### Records to use

-- ==== Sys2Proof/Machine/Adapter.lean ====
section
/-! DEFINITION. The port adapters at work (R102 to R108, R180 to R182): the choice of the next frame, frames sent in full,
data-out frames, data-wait timers, and the endings a port side gives a request. -/

namespace Sys2Proof.Machine

/-! ### The sending direction (R181) -/

/-- The lowest undelivered block of a read, when it is in its half (R102). -/
def Request.dataIn? (r : Request) : Option OutFrame :=
  if r.kind = .readBlocks ∧ r.detached = false ∧ r.blocksDone < r.nextBlock then
    ((r.half (decide (r.blocksDone / 12 % 2 = 1))).blocks[r.blocksDone % 12]?).map fun b =>
      .dataIn r.rid r.tag r.blocksDone b
  else none

/-- The frame a free sending direction begins (R181), with the port's record after it is begun. -/
def State.nextFrame (s : State) (p : Port) : Option (OutFrame × PortRec) :=
  let pr := s.port p
  match pr.wanted with
  | w :: rest => some (.wanted w, { pr with wanted := rest })
  | [] =>
    match pr.reports with
    | r :: _ => some (.report r, pr)
    | [] =>
      if pr.hold then none
      else ((s.entriesOf p).findSome? Request.dataIn?).map fun f => (f, pr)

/-- The adapter begins the next frame when its sending direction is free (R181) and the port is ONLINE (R177). -/
def State.pump (s : State) (p : Port) : State :=
  let pr := s.port p
  if pr.online ∧ pr.sending.isNone then
    match s.nextFrame p with
    | some (f, pr') => s.onPort p fun _ => { pr' with sending := some f }
    | none => s
  else s

/-- The end of an event: frames withdrawn that can no longer be of use, and every free direction's next frame begun. -/
def State.flush (s : State) : State := forPorts State.pump s.withdrawWanted

/-- An event that has taken `s` to `t`: what follows in it, and its end. -/
def State.close (s t : State) : State := (s.settle t).flush

/-! ### Reports of immediate requests -/

/-- A report handed over, and begun if the direction is free. -/
def State.answer (s : State) (p : Port) (r : Report) : State := (s.queueReport p r).pump p

/-! ### Endings from the port side (R104 to R106) -/

/-- The timers of a request stopped. -/
def Request.stopTimers (r : Request) : Request :=
  { r with half0 := { r.half0 with timer := none }, half1 := { r.half1 with timer := none }, readTimer := none }

/-- A port-side ending of a request that takes host data (R104, R105): held while a block or an operation is in progress,
set aside when a cancel pends, made at once otherwise. -/
def State.portEnding (s : State) (rid : Nat) (e : Ending) : State :=
  match s.request? rid with
  | none => s
  | some r =>
    if r.cancelPending ∨ r.held.isSome = true then s
    else if r.state = .transferring ∨ r.state = .sparing then
      s.putRequest { r.stopTimers with held := some e }
    else s.conclude rid e

/-- The first block not received good (R67); when every block has arrived, a free value (log entry 5). -/
def State.firstMissing (s : State) (r : Request) : Addr :=
  if r.arrived < r.count then r.blockAddr r.arrived else Config.frameErrorAddr s.freeCount

/-- ENDED DATA_FRAME_ERROR (R104). -/
def State.frameErrorEnding (s : State) (r : Request) : State :=
  State.portEnding { s with freeCount := s.freeCount + 1 } r.rid
    (Ending.at .ended .dataFrameError (s.firstMissing r))

/-! ### Data-out frames (R104) -/

/-- Whether a block index is the next of a round asked for (R104, R182). -/
def Request.accepts (r : Request) (index : Nat) : Bool :=
  let h := r.half (decide (r.arrived / 12 % 2 = 1))
  decide (index = r.arrived) && decide (r.arrived < r.count) && decide (h.state = .wanted) && h.asked
    && decide (h.round = r.arrived / 12)

/-- A block placed in its half (R104): FULL at the round's last, its timer stopped (R105). -/
def Request.place (r : Request) (b : Block) : Request :=
  let one := decide (r.arrived / 12 % 2 = 1)
  let h := r.half one
  let blocks := h.blocks ++ [b]
  let full := decide (blocks.length = roundSize r.count h.round)
  let h := { h with
    blocks := blocks, state := if full then .full else h.state, timer := if full then none else h.timer }
  { r.setHalf one h with arrived := r.arrived + 1 }

/-- A data-out frame for an outstanding request of its port (R104, R108). -/
def State.dataOutFor (s : State) (r : Request) (index : Nat) (b : Block) : State :=
  if r.accepts index then
    let r := r.place b
    let t := s.putRequest r
    if r.arrived = r.count ∧ r.earlyEffective ∧ r.cancelPending = false then s.close (t.earlyReport r.rid)
    else t
  else s.close (s.frameErrorEnding r)

/-- A good data-out frame at a port (R104). -/
def State.dataOutFrame (s : State) (p : Port) (tag : Octet) (index : Nat) (b : Block) : State :=
  match s.tagged? p tag.toNat with
  | none => s.onPort p PortRec.countUnknownTag
  | some r =>
    if r.takesData = false ∨ r.earlyEnded = true then s.onPort p PortRec.countFrameError
    else if r.held.isSome then s.onPort p PortRec.countUnknownTag
    else s.dataOutFor r index b

/-- The tag a data-out frame names (R178): none where the frame has no tag octet ahead of its two octets of frame check
(log entry 20). -/
def frameTag? (os : List Octet) : Option Nat := if 4 ≤ os.length then some (octetAt os 1).toNat else none

/-- A discarded frame (R178): counted, and a write it names by tag ends when it was a data-out frame with a failed
check. -/
def State.badFrameAt (s : State) (p : Port) (os : List Octet) : State :=
  let t := s.onPort p PortRec.countFrameError
  if frameCheckGood os = false ∧ (octetAt os 0).toNat = 3 then
    match (frameTag? os).bind (t.tagged? p) with
    | some r => if r.takesData ∧ r.earlyEnded = false ∧ r.held.isNone = true then s.close (t.frameErrorEnding r) else t
    | none => t
  else t

/-! ### Frames sent in full -/

/-- The half of a read after a delivery (R102): a DRAINING half whose round, that of the block delivered, has nothing left
becomes EMPTY. -/
def Request.drained (r : Request) : Request :=
  let ρ := (r.blocksDone - 1) / 12
  let one := decide (ρ % 2 = 1)
  let h := r.half one
  if h.state = .draining ∧ r.blocksDone = roundLast r.count ρ + 1 then
    r.setHalf one { h with state := .empty, blocks := [] }
  else r

/-- A read's block delivered (R102, R109, R146). -/
def State.deliver (s : State) (rid index : Nat) : State :=
  match s.request? rid with
  | none => s
  | some r =>
    if r.detached ∨ r.blocksDone ≠ index then s
    else
      let marked := r.marks.contains index
      let q := { r with
        blocksDone := index + 1, marks := r.marks.filter (· != index)
        recovered := if marked then r.recovered + 1 else r.recovered }
      let q := q.drained
      let s := s.putData r q
      if q.blocksDone = q.count ∧ q.cancelPending = false then s.conclude rid q.doneEnding else s

/-- A data-wanted frame sent in full (R105, R182): the round is asked for and its half's timer starts. -/
def State.wantedSent (s : State) (w : WantedFrame) : State :=
  match s.request? w.rid with
  | none => s
  | some r =>
    let one := decide (w.first / 12 % 2 = 1)
    let h := r.half one
    if h.state = .wanted ∧ h.round = w.first / 12 ∧ r.held.isNone ∧ r.detached = false then
      s.putRequest (r.setHalf one { h with asked := true, timer := (s.port r.port).settings.waitTimer })
    else s

/-! ### Timers -/

/-- Expiry of the data-wait timer of a half (R105). -/
def State.waitExpiry (s : State) (r : Request) (one : Bool) : State :=
  match (r.half one).timer with
  | none => s
  | some _ =>
    s.close (State.portEnding (s.putRequest (r.setHalf one { r.half one with timer := none })) r.rid
      (Ending.at .ended .dataLate (r.blockAddr r.arrived)))

/-- Expiry of a read's timer (R106). -/
def State.readExpiry (s : State) (r : Request) : State :=
  match r.readTimer with
  | none => s
  | some _ =>
    let t := s.putRequest { r with readTimer := none }
    if r.cancelPending then t else s.close (t.conclude r.rid (Ending.make .ended .portOverrun))

/-! ### Request frames -/

/-- Whether a port has room for one more report (R180). -/
def State.hasRoom (s : State) (p : Port) : Bool :=
  decide ((s.port p).reports.length + s.outstandingOf p < Config.reportRoom)

/-- A request frame with no room for its report is discarded (R180). -/
def State.overrun (s : State) (p : Port) : State := (s.onPort p PortRec.countOverrun).post p .linkOverrun .none .none

/-- The drive a unit is mapped to through the port's unit base (R179). -/
def State.mapUnit (s : State) (p : Port) (u : Nat) : Option Drive :=
  let base := (s.port p).settings.unitBase
  if h : base ≤ u ∧ u - base < 8 then some ⟨u - base, h.2⟩ else none

end Sys2Proof.Machine
end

### Aim of the exercise
Above are the entries; copy out every line among them that contains the word "Option".

### Solution
def Request.dataIn? (r : Request) : Option OutFrame :=
def State.nextFrame (s : State) (p : Port) : Option (OutFrame × PortRec) :=
def frameTag? (os : List Octet) : Option Nat := if 4 ≤ os.length then some (octetAt os 1).toNat else none
def State.mapUnit (s : State) (p : Port) (u : Nat) : Option Drive :=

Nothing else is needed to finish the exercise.